Common English Mistakes That Students Make
Some of the most common English mistakes are the easiest to avoid with a little practice. We thought a short reminder here of some of the most important ones that students fall prey to could be a help.
Effective writing makes an interesting read, and it is every writer’s hope to produce great pieces with no errors that put readers off. Bookmark this page and feel free to come back and review the concepts when in doubt. Mistakes can easily be made writing sentences, framing paragraphs, using punctuation and so on. Let's focus here on sentences.
Common grammatical errors when writing sentences:
#1 - Sentence Fragments.
#2 - Run-on sentences.
#3 - Subject-verb disagreements.
Sentence fragments generally occur due to punctuation errors. A period (full stop) instead of a comma can make a sentence look absurd or ungrammatical at its best.
Error: Their whole day was wasted. Probably because they hadn’t set a proper goal to achieve.
The underlined part should be separated from the main clause with a comma and not a period.
Corrected: Their whole day was wasted, probably because they hadn’t set a proper goal to achieve.
Error: Since we are going to visit her.
The above sentence is more of an “un-sentence”, because it doesn’t make any sense, and you as a reader are left waiting for more for it to make sense. Let’s see a corrected form.
Corrected: Since we are going to visit her, we invited Angela to come with us.
Run-on sentences are again the result of wrong punctuation. A run-on sentence is more like a string of many sentences joined together with multiple commas, to make sense they should be separated with periods or semi-colons.
Error: The bakery smelled of lovely fresh bread, I bought myself pineapple donuts.
Although not so clear, this sentence is actually two sentences. Use a period or a semi-colon instead of the comma.

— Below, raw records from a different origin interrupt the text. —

/-- The ray meets child `i` of a box node. -/
def boxMeets (t : Trav) (ray : Ray) (node : List Byte) (i : Nat) : Bool :=
  let tc := f32V t.tcur.toNat
  if t.tmin.isNaN || tc.isNaN || t.tmin = .inf false || tc = .inf true then false
  else
    let axis (a : Nat) : Option (Option Q × Option Q) :=
      let e := sNat 8 (fieldN node (2 + a) 1)
      let org := (f32V (fieldN node (16 + 4 * a) 4)).q
      let at_ (q : Nat) : Q := org.add (Q.scale (q : Nat) e)
      slab (f32V (ray.o.getD a 0#32).toNat).q (f32V (ray.d.getD a 0#32).toNat).q
        (at_ (fieldN node (32 + 6 * i + a) 1)) (at_ (fieldN node (35 + 6 * i + a) 1 + 1))
    match axis 0, axis 1, axis 2 with
    | some x, some y, some z =>
      let r := narrowTo (narrowTo x y) (narrowTo z (endOf t.tmin, endOf tc))
      match r with
      | (some lo, some hi) => lo.le hi
      | _ => true
    | _, _, _ => false

/-- Every number that a box test uses is finite. -/
def boxFinite (ray : Ray) (node : List Byte) : Bool :=
  ((ray.o ++ ray.d).all fun w => (f32V w.toNat).finite) &&
  (List.range 3).all fun a => (f32V (fieldN node (16 + 4 * a) 4)).finite

/-! ## Triangles (R314, R341) -/

/-- What a triangle test finds: t, u and v as rounded words, and the facing. -/
structure TriHit where
  t : Word
  u : Word
  v : Word
  front : Bool

def fpWord (x : Q) : Word := BitVec.ofNat 32 (roundQ fF32 rne false x.isNeg x.norm).1

/-- The line of a finite ray against triangle (a, b, c). -/
def triTest (ray : Ray) (a b c : V3) : Option TriHit :=
  let o := (v3Of ray.o 0).q
  let d := (v3Of ray.d 0).q
  let e1 := qvSub b.q a.q
  let e2 := qvSub c.q a.q
  let p := qvCross d e2
  let det := qvDot e1 p
  if det.isZero then none
  else
    let s := qvSub o a.q
    let u := (qvDot s p).div det
    let q := qvCross s e1
    let v := (qvDot d q).div det
    if u.isNeg || v.isNeg || Q.one.lt (u.add v) then none
    else some { t := fpWord ((qvDot e2 q).div det), u := fpWord u, v := fpWord v, front := Q.zero.lt det }

def triVerts (node : List Byte) (k : Nat) : V3 × V3 × V3 :=
  let ws := wordsOfBytes ((node.drop 16).take 48)
  let v (i : Nat) : V3 := v3Of ws (3 * i)
  if k = 0 then (v 0, v 1, v 2) else (v 2, v 1, v 3)

/-- The outcome of a test on numbers that are not finite is a free value: whether the line meets the triangle, where, and
its facing. DESIGN CHOICE, log 10. -/
def Dev.freeHit (d : Dev) : Option TriHit × Dev :=
  let (h, d) := d.freeWord
  let (t, d) := d.freeWord
  let (u, d) := d.freeWord
  let (v, d) := d.freeWord
  (if h.getLsbD 0 then some { t := t, u := u, v := v, front := h.getLsbD 1 } else none, d)

/-! ## Records (R343) -/

/-- The record of a hit: block address, instance node bytes when below one. DEDUCED, log 29. -/
def hitRecord (status : Nat) (h : TriHit) (prim ord udata va : Nat) : List Word :=
  let w (n : Nat) : Word := BitVec.ofNat 32 n
  [w (status + if h.front then 16 else 0), h.t, h.u, h.v, w prim, w ord, w udata, w (va / 64)]

/-- Status and t, the rest zero. -/
def shortRecord (status : Nat) (t : Word) : List Word := [BitVec.ofNat 32 status, t] ++ List.replicate 6 0#32

def keysLt : List Nat → List Nat → Bool
  | [], _ => false
  | _, [] => false
  | a :: r, b :: s => a < b || (a = b && keysLt r s)

/-- The status of a record. -/
def withStatus (s : Nat) (r : List Word) : List Word :=
  match r with
  | w :: rest => (BitVec.ofNat 32 (w.toNat / 16 * 16 + s)) :: rest
  | [] => []

/-- A hit committed, unless a lower key holds the same t (R314). -/
def Trav.commitHit (t : Trav) (r : List Word) (key : List Nat) : Trav :=
  let nt := f32V (r.getD 1 0#32).toNat
  let same := !t.commit.isEmpty && fvLe (f32V t.tcur.toNat) nt && fvLe nt (f32V t.tcur.toNat)
  if same && keysLt t.commitKey key then t
  else { t with commit := withStatus 1 r, commitKey := key, tcur := r.getD 1 0#32, refs := if t.first then [] else t.refs }

/-! ## The traversal (R314) -/

/-- How one visit ends. -/
inductive Visit where
  | more (t : Trav)
  /-- A candidate is found. -/
  | found (t : Trav)
  | done (record : List Word)
  | wait (t : Trav) (page : Nat)
  | lost (cause va : Nat)
  | poison

/-- The final record. -/
def Trav.final (t : Trav) : List Word := if t.commit.isEmpty then shortRecord 0 t.tmax else t.commit

/-- A structure that is not valid: its t is a free value. DESIGN CHOICE, log 10. -/
def Dev.invalidRecord (d : Dev) : Visit × Dev :=
  let r := d.freeWord
  (.done (shortRecord 3 r.1), r.2)

/-- The children or triangles of a mask, ascending. -/
def maskBits (m : Nat) : List Nat := (List.range 8).filter m.testBit

/-- The pending list holds at most 40 references (R399). -/
def pendingMax : Nat := 40

/-- A box node: one of its children left, in any order, is met or not (R340); references are taken depth first. A structure so deep that the
pending list would overflow is not valid. DESIGN CHOICE, log 29. -/
def visitBox (t : Trav) (ray : Ray) (r : Nat) (node : List Byte) (d : Dev) : Visit × Dev :=
  let n := fieldN node 1 1
  if n = 0 || n > 8 then d.invalidRecord
  else
    let left := maskBits (refMask r % 2 ^ n)
    let (c, d) := d.choose left.length
    match left[c]? with
    | none => (.more { t with par := 0, refs := t.refs.drop 1 }, d)
    | some i =>
      let (meets, d) :=
        if boxFinite ray node then (boxMeets t ray node i, d)
        else
          let w := d.freeWord
          (w.1.getLsbD 0, w.2)
      let t := t.leave (clearBit (refMask r % 2 ^ n) i)
      let child := bitsOf ((refVa r : Int) + 64 * sNat 32 (fieldN node (80 + 4 * i) 4)) 57
      if meets && decide (t.refs.length ≥ pendingMax) then d.invalidRecord
      else (.more (if meets then { t with par := refVa r, refs := mkRef child 255 (refBelow r) :: t.refs } else t), d)

/-- A triangle block: one of its triangles left, in any order (R315). -/
def visitTri (t : Trav) (ray : Ray) (r : Nat) (node inst : List Byte) (d : Dev) : Visit × Dev :=
  let n := fieldN node 1 1
  if n = 0 || n > 2 then d.invalidRecord
  else
    let left := maskBits (refMask r % 2 ^ n)
    let (c, d) := d.choose left.length
    match left[c]? with
    | none => (.more { t with par := 0, refs := t.refs.drop 1 }, d)
    | some k =>
      let t := t.leave (clearBit (refMask r % 2 ^ n) k)
      let vs := triVerts node k
      let fin := ((ray.o ++ ray.d).all fun w => (f32V w.toNat).finite) && (vs.1.all ++ vs.2.1.all ++ vs.2.2.all).all FV.finite
      let (h, d) := if fin then (triTest ray vs.1 vs.2.1 vs.2.2, d) else d.freeHit
      match h with
      | none => (.more t, d)
      | some h =>
        let iflg := if t.inst = 0 then 0 else fieldN inst 2 1
        let h := if iflg.testBit 2 then { h with front := !h.front } else h
        let culled := !iflg.testBit 1 && ((h.front && t.cff) || (!h.front && t.cbf))
        if culled || !t.within h.t then (.more t, d)
        else
          let ord := if t.inst = 0 then 0 else fieldN inst 4 4
          let ud := if t.inst = 0 then 0 else fieldN inst 64 4
          let prim := (fieldN node 4 4 + k) % 2 ^ 32
          let key := [ord, refVa r, k]
          if t.opq || iflg.testBit 0 || (fieldN node 2 1).testBit k then
            (.more (t.commitHit (hitRecord 1 h prim ord ud (refVa r)) key), d)
          else
            (.found { t with cand := hitRecord 2 h prim ord ud (refVa r), candKey := key, stage := 2 }, d)

/-- An instance node: entered when the masks meet. DEDUCED, log 29. -/
def visitInst (t : Trav) (r : Nat) (node : List Byte) (d : Dev) : Visit × Dev :=
  let root := fieldN node 8 8
  if refBelow r then d.invalidRecord
  else if (fieldN node 1 1) &&& t.mask = 0 then (.more { t with par := 0, refs := t.refs.drop 1 }, d)
  else if ptrSpace root ≠ 0 then d.invalidRecord
  else (.more { t with par := 0, inst := refVa r, refs := mkRef root 255 true :: t.refs.drop 1 }, d)

/-- One visit: the node of the reference at the head. DEDUCED, log 29. -/
def visit (e : Env) (g : WG) (k : Asker) (t : Trav) (d : Dev) : Visit × Dev :=
  match t.refs with
  | [] => (.done t.final, d)
  | r :: _ =>
    let t := if refBelow r then t else { t with inst := 0 }
    let k := { k with h0 := vaWide t.par }
    let read : Rdr (List Byte × List Byte) :=
      rdThen (rdBytes e g k (refVa r) 64) fun head =>
      rdThen (if fieldN head 0 1 = 2 then rdPure [] else rdBytes e g k (refVa r + 64) 64) fun rest =>
      rdThen (if t.inst = 0 then rdPure [] else rdBytes e g k t.inst 128) fun inst => rdPure (head ++ rest, inst)
    match read d with
    | (.wait p, d) => (.wait t p, d)
    | (.lost c v, d) => (.lost c v, d)
    | (.ok _ true, d) => (.poison, d)
    | (.ok (node, inst) false, d) =>
      let ray := t.rayIn inst
      match fieldN node 0 1 with
      | 1 => visitBox t ray r node d
      | 2 => visitTri t ray r node inst d
      | 3 => visitInst t r node d
      | _ => d.invalidRecord

/-- At most `n` visits. -/
def visits (e : Env) (g : WG) (k : Asker) : Nat → Trav → Dev → Visit × Dev
  | 0, t, d => (.more t, d)
  | n + 1, t, d =>
    match visit e g k t d with
    | (.more t, d) => visits e g k n t d
    | r => r

/-! ## trace, trcont (R313, R315) -/

def featTraverse : Word := 32#32

/-- DEDUCED, log 29. -/
def insTrace : Ins where
  a := fun _ => { n := 8, al := 4 }
  b := fun _ => opd 2
  c := fun _ => opd 1
  d := fun _ => { n := 8, al := 4 }
  feat := fun _ _ => featTraverse

/-- A record that has not landed: its words are waited for. -/
def Dev.traceOpen (d : Dev) (w i : Nat) : Option Op := d.ops.find? fun o => o.wg = w && o.fib = i && o.kind = .trav

/-- The traversal runs toward the words at D. -/
def travSend (e : Env) (cx : Cx) (g : WG) (f : Fib) (q : Nat) (t : Trav) (d : Dev) : Dev :=
  let (id, d) := d.takeId
  let (lat, d) := d.choose 64
  let o : Op :=
    { id := id, kind := .trav, wg := cx.wg, fib := cx.fi, ord := g.issue, grp := cx.instr f, dst := cx.x.d.toNat, dn := 8,
      core := g.core, addr := q, m := cx.x.m, due := e.now + 1 + lat, sentAt := e.now }
  let d := { d with ops := d.ops ++ [o] }.modWg cx.wg fun g => { g with issue := g.issue + 1 }
  (d.modFib cx.wg cx.fi fun f => { f.empty cx.x.d.toNat 8 with trav := some t }).advance cx

def bodyTrace : Body := fun e cx g f l d =>
  let x := cx.x
  let q := f.nat x.b.toNat 2
  let fl := f.word x.c.toNat
  match d.traceOpen cx.wg cx.fi with
  | some o => d.block cx (.words (upFrom o.dst 8) [])
  | none =>
    if bitsN fl.toNat 31 12 ≠ 0 then d.illegal e cx
    else
      match unitPtr g f l cx.fi q with
      | .error (c, v) => d.trap e cx c v
      | .ok (.glob va) =>
        let ray := f.words x.a.toNat 8
        travSend e cx g f q
          { ptr := q, ord := g.issue, ray := ray, flags := fl, root := va, inst := 0, refs := [mkRef va 255 false], commit := [], commitKey := [], cand := [],
            candKey := [], tcur := ray.getD 7 0#32, stage := 0 } d
      | .ok _ => d.trap e cx cSpaceInvalid q

def insTrcont : Ins where
  b := fun _ => opd 1
  d := fun _ => { n := 8, al := 4 }
  feat := fun _ _ => featTraverse

def bodyTrcont : Body := fun e cx g f _ d =>
  let b := srcB e.now g f cx.x 1
  match f.trav with
  | none => d.illegal e cx
  | some t =>
    if t.stage ≠ 1 || (d.traceOpen cx.wg cx.fi).isSome || b > 2 then d.illegal e cx
    else
      let t0 : Trav := { t with stage := 0, cand := [], candKey := [] }
      let t' : Trav :=
        if b = 0 then t0
        else if b = 1 then t0.commitHit t.cand t.candKey
        else { t0 with commit := withStatus 1 t.cand, commitKey := t.candKey, tcur := t.cand.getD 1 0#32, refs := [] }
      travSend e cx g f t.ptr t' d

Corrected: The bakery smelled of lovely fresh bread; I bought myself pineapple donuts.
Subject Verb disagreements occur when singular subjects don’t have singular verbs, and/or plural subjects don’t have plural verbs. This gets particularly difficult to maintain when there’s a clause/phrase between subject and verb.
Error: She want to go out today.
Corrected: She wants to go out today.
Error: This box or those boxes is his.
Corrected: This box or those boxes are his.
Error: The write-up by Nick and Lyla tell us how to be a great gardener.
Corrected: The write-up by Nick and Lyla tells us how to be a great
Make a habit and routine of reviewing all of your writing for these common English mistakes and your readers will thank you.